Filter task. Return each line of the material that holds the string "DEFINITION".
Content starts
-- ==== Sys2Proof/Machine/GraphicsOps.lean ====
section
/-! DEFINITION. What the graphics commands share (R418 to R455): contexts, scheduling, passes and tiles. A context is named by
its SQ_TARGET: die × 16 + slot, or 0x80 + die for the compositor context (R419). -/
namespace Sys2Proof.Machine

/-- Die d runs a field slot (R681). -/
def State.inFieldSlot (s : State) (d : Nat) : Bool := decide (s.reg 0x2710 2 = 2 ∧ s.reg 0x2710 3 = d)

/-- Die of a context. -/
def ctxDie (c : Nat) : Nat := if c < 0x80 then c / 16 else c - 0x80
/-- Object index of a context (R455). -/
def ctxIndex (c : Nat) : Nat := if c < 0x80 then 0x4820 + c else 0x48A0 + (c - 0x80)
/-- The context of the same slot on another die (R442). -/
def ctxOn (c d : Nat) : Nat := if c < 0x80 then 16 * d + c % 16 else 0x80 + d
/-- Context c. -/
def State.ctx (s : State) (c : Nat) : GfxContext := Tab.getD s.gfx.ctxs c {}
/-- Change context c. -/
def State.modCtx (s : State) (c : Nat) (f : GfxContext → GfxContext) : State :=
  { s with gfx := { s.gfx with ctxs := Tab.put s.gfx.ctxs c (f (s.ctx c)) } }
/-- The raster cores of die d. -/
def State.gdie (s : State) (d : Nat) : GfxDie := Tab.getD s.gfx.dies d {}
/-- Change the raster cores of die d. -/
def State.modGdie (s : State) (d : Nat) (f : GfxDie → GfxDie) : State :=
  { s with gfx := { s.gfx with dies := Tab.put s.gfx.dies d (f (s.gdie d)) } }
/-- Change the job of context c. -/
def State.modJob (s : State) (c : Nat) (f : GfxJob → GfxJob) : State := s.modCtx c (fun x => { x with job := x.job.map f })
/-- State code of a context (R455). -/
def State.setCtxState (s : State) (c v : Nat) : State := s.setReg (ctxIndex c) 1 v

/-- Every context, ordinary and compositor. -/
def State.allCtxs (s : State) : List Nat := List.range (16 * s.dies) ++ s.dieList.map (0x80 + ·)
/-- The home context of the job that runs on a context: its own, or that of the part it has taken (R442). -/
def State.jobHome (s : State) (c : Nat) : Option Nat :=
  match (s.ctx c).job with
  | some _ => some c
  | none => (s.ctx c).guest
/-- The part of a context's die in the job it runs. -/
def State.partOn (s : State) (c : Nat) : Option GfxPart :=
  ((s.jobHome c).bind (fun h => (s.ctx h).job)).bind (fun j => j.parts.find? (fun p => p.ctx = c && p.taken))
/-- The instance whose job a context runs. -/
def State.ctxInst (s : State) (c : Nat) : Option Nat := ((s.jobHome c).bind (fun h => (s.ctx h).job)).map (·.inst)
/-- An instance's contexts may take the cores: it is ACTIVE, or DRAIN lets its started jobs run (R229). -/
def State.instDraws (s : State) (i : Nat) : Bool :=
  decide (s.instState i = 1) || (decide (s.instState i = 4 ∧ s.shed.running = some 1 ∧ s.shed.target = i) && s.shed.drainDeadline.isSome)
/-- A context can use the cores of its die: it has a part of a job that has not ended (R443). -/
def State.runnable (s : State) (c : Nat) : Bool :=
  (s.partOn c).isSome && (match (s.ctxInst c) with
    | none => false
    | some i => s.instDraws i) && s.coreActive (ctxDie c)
Content ends
Content starts
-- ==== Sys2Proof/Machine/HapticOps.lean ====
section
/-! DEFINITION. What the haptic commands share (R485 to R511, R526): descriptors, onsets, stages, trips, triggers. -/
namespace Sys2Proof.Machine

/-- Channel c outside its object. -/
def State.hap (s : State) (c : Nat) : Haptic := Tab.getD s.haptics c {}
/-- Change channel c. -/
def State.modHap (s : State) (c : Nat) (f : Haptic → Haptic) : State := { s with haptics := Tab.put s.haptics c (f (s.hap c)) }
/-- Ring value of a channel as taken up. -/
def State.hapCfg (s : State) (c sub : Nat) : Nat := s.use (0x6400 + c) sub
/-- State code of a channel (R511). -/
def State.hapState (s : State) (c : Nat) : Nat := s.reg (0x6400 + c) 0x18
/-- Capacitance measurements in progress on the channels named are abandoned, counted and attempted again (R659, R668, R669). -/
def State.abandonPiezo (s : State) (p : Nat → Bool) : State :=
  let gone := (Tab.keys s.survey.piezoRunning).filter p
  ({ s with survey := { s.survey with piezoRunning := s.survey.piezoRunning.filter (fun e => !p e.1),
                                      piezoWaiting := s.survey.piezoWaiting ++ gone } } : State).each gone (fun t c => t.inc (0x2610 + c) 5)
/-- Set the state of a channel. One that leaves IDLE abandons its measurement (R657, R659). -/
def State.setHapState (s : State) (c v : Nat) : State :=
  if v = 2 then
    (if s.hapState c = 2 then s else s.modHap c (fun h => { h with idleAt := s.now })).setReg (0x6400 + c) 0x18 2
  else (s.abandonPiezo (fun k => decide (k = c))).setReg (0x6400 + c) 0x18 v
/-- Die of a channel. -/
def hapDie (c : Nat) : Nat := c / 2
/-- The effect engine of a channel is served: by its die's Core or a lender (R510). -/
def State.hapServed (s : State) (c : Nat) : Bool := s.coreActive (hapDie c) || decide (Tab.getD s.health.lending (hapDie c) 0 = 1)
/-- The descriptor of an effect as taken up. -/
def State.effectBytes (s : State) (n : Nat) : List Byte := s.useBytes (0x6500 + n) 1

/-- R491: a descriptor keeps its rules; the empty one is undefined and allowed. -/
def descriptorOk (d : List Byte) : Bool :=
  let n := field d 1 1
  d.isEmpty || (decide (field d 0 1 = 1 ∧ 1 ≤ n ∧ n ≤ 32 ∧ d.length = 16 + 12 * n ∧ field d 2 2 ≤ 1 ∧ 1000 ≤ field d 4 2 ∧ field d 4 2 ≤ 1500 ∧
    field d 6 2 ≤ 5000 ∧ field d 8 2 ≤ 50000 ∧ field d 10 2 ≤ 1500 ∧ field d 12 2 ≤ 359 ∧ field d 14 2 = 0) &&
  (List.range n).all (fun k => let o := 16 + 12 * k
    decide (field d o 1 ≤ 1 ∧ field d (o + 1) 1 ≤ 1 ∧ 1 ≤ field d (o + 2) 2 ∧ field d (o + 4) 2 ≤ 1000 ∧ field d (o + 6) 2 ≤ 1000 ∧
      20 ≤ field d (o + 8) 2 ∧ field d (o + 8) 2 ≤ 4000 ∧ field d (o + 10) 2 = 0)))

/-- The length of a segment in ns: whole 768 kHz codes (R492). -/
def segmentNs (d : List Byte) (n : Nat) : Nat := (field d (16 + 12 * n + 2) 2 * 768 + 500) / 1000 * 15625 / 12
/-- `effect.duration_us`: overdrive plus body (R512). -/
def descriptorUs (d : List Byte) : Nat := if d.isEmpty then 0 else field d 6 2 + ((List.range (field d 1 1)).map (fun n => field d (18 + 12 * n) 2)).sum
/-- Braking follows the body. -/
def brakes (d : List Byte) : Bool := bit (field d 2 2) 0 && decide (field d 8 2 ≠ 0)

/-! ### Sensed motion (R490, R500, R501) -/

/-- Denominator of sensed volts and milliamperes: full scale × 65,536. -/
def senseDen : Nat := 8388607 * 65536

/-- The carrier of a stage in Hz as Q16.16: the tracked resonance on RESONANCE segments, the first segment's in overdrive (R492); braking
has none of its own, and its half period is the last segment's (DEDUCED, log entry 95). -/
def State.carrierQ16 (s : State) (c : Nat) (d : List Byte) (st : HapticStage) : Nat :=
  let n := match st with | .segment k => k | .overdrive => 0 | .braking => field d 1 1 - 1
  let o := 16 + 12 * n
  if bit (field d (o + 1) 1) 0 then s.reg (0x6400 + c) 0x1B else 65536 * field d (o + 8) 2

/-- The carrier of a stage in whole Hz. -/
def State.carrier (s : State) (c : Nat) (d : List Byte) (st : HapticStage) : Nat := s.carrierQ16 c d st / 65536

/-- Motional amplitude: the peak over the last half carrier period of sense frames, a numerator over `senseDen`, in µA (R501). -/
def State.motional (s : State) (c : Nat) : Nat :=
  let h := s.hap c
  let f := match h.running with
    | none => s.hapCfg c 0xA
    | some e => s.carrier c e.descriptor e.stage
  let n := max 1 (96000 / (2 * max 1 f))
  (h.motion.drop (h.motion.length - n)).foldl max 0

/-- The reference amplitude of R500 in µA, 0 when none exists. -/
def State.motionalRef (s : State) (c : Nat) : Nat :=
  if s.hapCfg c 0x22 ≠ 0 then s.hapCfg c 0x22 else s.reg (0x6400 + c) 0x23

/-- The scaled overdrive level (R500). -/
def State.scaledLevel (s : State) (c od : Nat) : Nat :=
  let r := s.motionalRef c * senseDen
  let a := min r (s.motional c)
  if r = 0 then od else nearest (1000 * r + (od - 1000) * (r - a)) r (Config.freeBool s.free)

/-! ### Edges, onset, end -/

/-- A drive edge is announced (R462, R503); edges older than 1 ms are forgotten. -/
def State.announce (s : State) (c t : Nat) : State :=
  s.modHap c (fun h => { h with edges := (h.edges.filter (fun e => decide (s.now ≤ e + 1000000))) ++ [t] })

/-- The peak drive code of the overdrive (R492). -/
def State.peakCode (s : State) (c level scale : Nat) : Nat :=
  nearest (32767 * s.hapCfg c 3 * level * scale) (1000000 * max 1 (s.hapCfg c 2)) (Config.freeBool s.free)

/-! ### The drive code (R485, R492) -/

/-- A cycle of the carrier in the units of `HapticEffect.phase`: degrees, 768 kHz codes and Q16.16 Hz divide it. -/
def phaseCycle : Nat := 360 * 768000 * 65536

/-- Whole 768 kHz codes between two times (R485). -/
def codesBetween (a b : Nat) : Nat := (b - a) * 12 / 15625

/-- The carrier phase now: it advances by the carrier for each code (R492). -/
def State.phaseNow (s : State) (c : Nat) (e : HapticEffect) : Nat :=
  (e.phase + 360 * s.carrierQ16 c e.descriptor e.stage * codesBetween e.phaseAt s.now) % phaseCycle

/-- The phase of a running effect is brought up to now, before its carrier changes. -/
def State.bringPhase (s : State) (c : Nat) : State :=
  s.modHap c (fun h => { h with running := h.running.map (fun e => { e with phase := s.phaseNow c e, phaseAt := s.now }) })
Content ends
Result.
/-! DEFINITION. What the graphics commands share (R418 to R455): contexts, scheduling, passes and tiles. A context is named by
/-! DEFINITION. What the haptic commands share (R485 to R511, R526): descriptors, onsets, stages, trips, triggers. -/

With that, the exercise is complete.